Lung cancer is a leading cause of cancer-related deaths worldwide. Lung cancer risk factors, including smoking and exposure to environmental carcinogens, have been linked to chronic inflammation. An integral feature of inflammation is the activation, expansion and infiltration of diverse immune cell types, including CD4+ T cells. Within this T cell subset are immunosuppressive regulatory T (Treg) cells and pro-inflammatory T helper 17 (Th17) cells that act in a fine balance to regulate appropriate adaptive immune responses.In the context of lung cancer, evidence suggests that Tregs promote metastasis and metastatic tumor foci development.

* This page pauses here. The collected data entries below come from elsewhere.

-- ==== Sys2Proof/Laws/Frames.lean ====
section
/-! SUPPORT. What every operation and every meaning leaves alone: `f_outside` says that `f` keeps the queue, the fuses, LPDDR5X and the flash. -/
set_option linter.all false
set_option maxRecDepth 8000
namespace Sys2Proof.Machine

/-- The queue and the fuses of a state: what nearly every operation leaves alone. -/
def State.outside (s : State) : List Instr × Fuses × SMap Byte × SMap Byte := (s.pending, s.fuses, s.lpddr, s.flash)

@[simp] theorem State.outside_mk (a0 a1 a2 a3 a4 a5 a6 a7 a8 a9 a10 a11 a12 a13 a14 a15 a16 a17 a18 a19 a20 a21 a22 a23 a24 a25 a26 a27) :
    State.outside ⟨a0, a1, a2, a3, a4, a5, a6, a7, a8, a9, a10, a11, a12, a13, a14, a15, a16, a17, a18, a19, a20, a21, a22, a23, a24, a25, a26, a27⟩ = (a27, a15, a2, a14) := Eq.trans rfl rfl

@[simp] theorem State.outside_fold (s : State) : (s.pending, s.fuses, s.lpddr, s.flash) = s.outside := Eq.trans rfl rfl

@[simp] theorem State.outside_foldl {β : Type} (f : State → β → State) (h : ∀ t b, (f t b).outside = t.outside) (l : List β) (s : State) :
    (l.foldl f s).outside = s.outside := by
  induction l generalizing s with
  | nil => rfl
  | cons b r ih => rw [List.foldl_cons, ih, h]

@[simp] theorem State.outside_foldl2 {α β : Type} (f : α × State → β → α × State) (h : ∀ p b, (f p b).2.outside = p.2.outside) (l : List β) (p : α × State) :
    (l.foldl f p).2.outside = p.2.outside := by
  induction l generalizing p with
  | nil => rfl
  | cons b r ih => rw [List.foldl_cons, ih, h]

theorem State.outside_cart (s : State) (c) : State.outside { s with cart := c } = s.outside := Eq.trans rfl rfl

theorem ite_next {c : Prop} [Decidable c] {a b t : State} (h : (if c then Host.Outcome.next a else Host.Outcome.next b : Result) = .next t) : t = a ∨ t = b := by
  split at h <;> cases h <;> simp

theorem State.outside_ite (c : Prop) [Decidable c] (s t : State) : (if c then s else t).outside = if c then s.outside else t.outside :=
  apply_ite State.outside c s t

@[simp] theorem State.setReg_outside (s : State) (a : Nat) (v : Word) : (State.setReg s a v).outside = s.outside :=
  by simp [State.setReg, State.outside_ite]

@[simp] theorem State.bump_outside (s : State) (a k : Nat) : (State.bump s a k).outside = s.outside :=
  by simp [State.bump]

@[simp] theorem State.setFld_outside (s : State) (a lo len v : Nat) : (State.setFld s a lo len v).outside = s.outside :=
  by simp [State.setFld]

@[simp] theorem State.setStn_outside (s : State) (i : Nat) (x : Station) : (State.setStn s i x).outside = s.outside :=
  by simp [State.setStn]

@[simp] theorem State.pbump_outside (s : State) (i o k : Nat) : (State.pbump s i o k).outside = s.outside :=
  by simp [State.pbump]

@[simp] theorem State.fresh_outside (s : State) : (State.fresh s).2.outside = s.outside :=
  by simp [State.fresh]

@[simp] theorem State.emit_outside (s : State) (o : Out) : (State.emit s o).outside = s.outside :=
  by simp [State.emit]

@[simp] theorem State.leaveL1_outside (s : State) : (State.leaveL1 s).outside = s.outside :=
  by simp [State.leaveL1]

@[simp] theorem State.signal_outside (s : State) (v : Nat) : (State.signal s v).outside = s.outside :=
  by simp [State.signal, State.outside_ite]

@[simp] theorem State.enter_outside (s : State) (n : Nat) : (State.enter s n).outside = s.outside :=
  by simp [State.enter, State.outside_ite]

@[simp] theorem State.setGolden_outside (s : State) (b : Bool) : (State.setGolden s b).outside = s.outside :=
  by simp [State.setGolden, State.outside_ite]

@[simp] theorem State.setRegs_outside (s : State) (a : Nat) (l : List Word) : (s.setRegs a l).outside = s.outside := by
  induction l generalizing s a with
  | nil => rfl
  | cons w r ih => rw [State.setRegs, ih]; simp

@[simp] theorem State.logFault_outside (s : State) (code step unit : Nat) (d0 : Word) (d1 : BitVec 64) : (State.logFault s code step unit d0 d1).outside = s.outside :=
  by simp [State.logFault, State.outside_ite]

@[simp] theorem State.ladder_outside (s : State) (code step unit : Nat) (d0 : Word) (d1 : BitVec 64) : (State.ladder s code step unit d0 d1).outside = s.outside :=
  by simp [State.ladder]

@[simp] theorem State.giveToken_outside (s : State) (i t : Nat) : (State.giveToken s i t).outside = s.outside :=
  by simp [State.giveToken, State.outside_ite]

@[simp] theorem State.illegalOp_outside (s : State) (i : Nat) (w : PWord) : (State.illegalOp s i w).outside = s.outside :=
  by simp [State.illegalOp]

@[simp] theorem State.requestWake_outside (s : State) (i : Nat) : (State.requestWake s i).outside = s.outside :=
  by simp [State.requestWake, State.outside_ite]

@[simp] theorem State.addHops_outside (s : State) (n : Nat) : (State.addHops s n).outside = s.outside :=
  by simp [State.addHops]

@[simp] theorem State.setMesh_outside (s : State) (m : List Flit) : (State.setMesh s m).outside = s.outside :=
  by simp [State.setMesh]

@[simp] theorem State.sendAll_outside (s : State) (fs : List Flit) : (State.sendAll s fs).outside = s.outside :=
  by simp [State.sendAll]

@[simp] theorem State.sendFlit_outside (s : State) (f : Flit) : (State.sendFlit s f).outside = s.outside :=
  by simp [State.sendFlit]

@[simp] theorem State.multicast_outside (s : State) (src : Nat) (dests : List Nat) (fs : Nat → List Flit) : (State.multicast s src dests fs).outside = s.outside :=
  by simp [State.multicast]

@[simp] theorem State.setSb_outside (s : State) (i : Nat) (b : SignalBox) : (State.setSb s i b).outside = s.outside :=
  by simp [State.setSb]

@[simp] theorem State.sbTrap_outside (s : State) (i : Nat) (pc : Word) (ins : Nat) : (State.sbTrap s i pc ins).outside = s.outside :=
  by simp [State.sbTrap]

@[simp] theorem State.pushWord_outside (s : State) (i : Nat) (v pcNext : Word) : (State.pushWord s i v pcNext).outside = s.outside :=
  by simp [State.pushWord]

@[simp] theorem State.sleepWrite_outside (s : State) (i : Nat) (v : Word) : (State.sleepWrite s i v).outside = s.outside :=
  by simp [State.sleepWrite, State.outside_ite]

@[simp] theorem State.popSummary_outside (s : State) (i : Nat) : (State.popSummary s i).outside = s.outside :=
  by simp [State.popSummary]

@[simp] theorem State.setPc_outside (s : State) (i : Nat) (pc : Word) : (State.setPc s i pc).outside = s.outside :=
  by simp [State.setPc]

theorem State.portLoad_outside (s : State) (i a : Nat) {v t} (h : s.portLoad i a = some (some (v, t))) : t.outside = s.outside := by
  unfold State.portLoad at h
  dsimp only at h
  (repeat' split at h) <;> simp at h
  all_goals first | (obtain ⟨_, rfl⟩ := h; simp; done) | (obtain ⟨_, _, _, rfl⟩ := h; simp; done)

Additionally, Th17 cells have been shown to be an integral component of the inflammatory milieu in the tumor microenvironment, and potentially involved in promoting distinct lung tumor phenotypes. Studies have shown that the composition of Tregs and Th17 cells are altered in the tumor microenvironment, and that these two CD4+ T cell subsets play active roles in promoting lung cancer progression and metastasis.We review current knowledge on the influence of Treg and Th17 cells on lung cancer tumorigenesis, progression, metastasis and prognosis. Furthermore, we discuss the potential biological and clinical implications of the balance among Treg/Th17 cells in the context of the lung tumor microenvironment and highlight the potential prognostic function and relationship to metastasis in lung cancer.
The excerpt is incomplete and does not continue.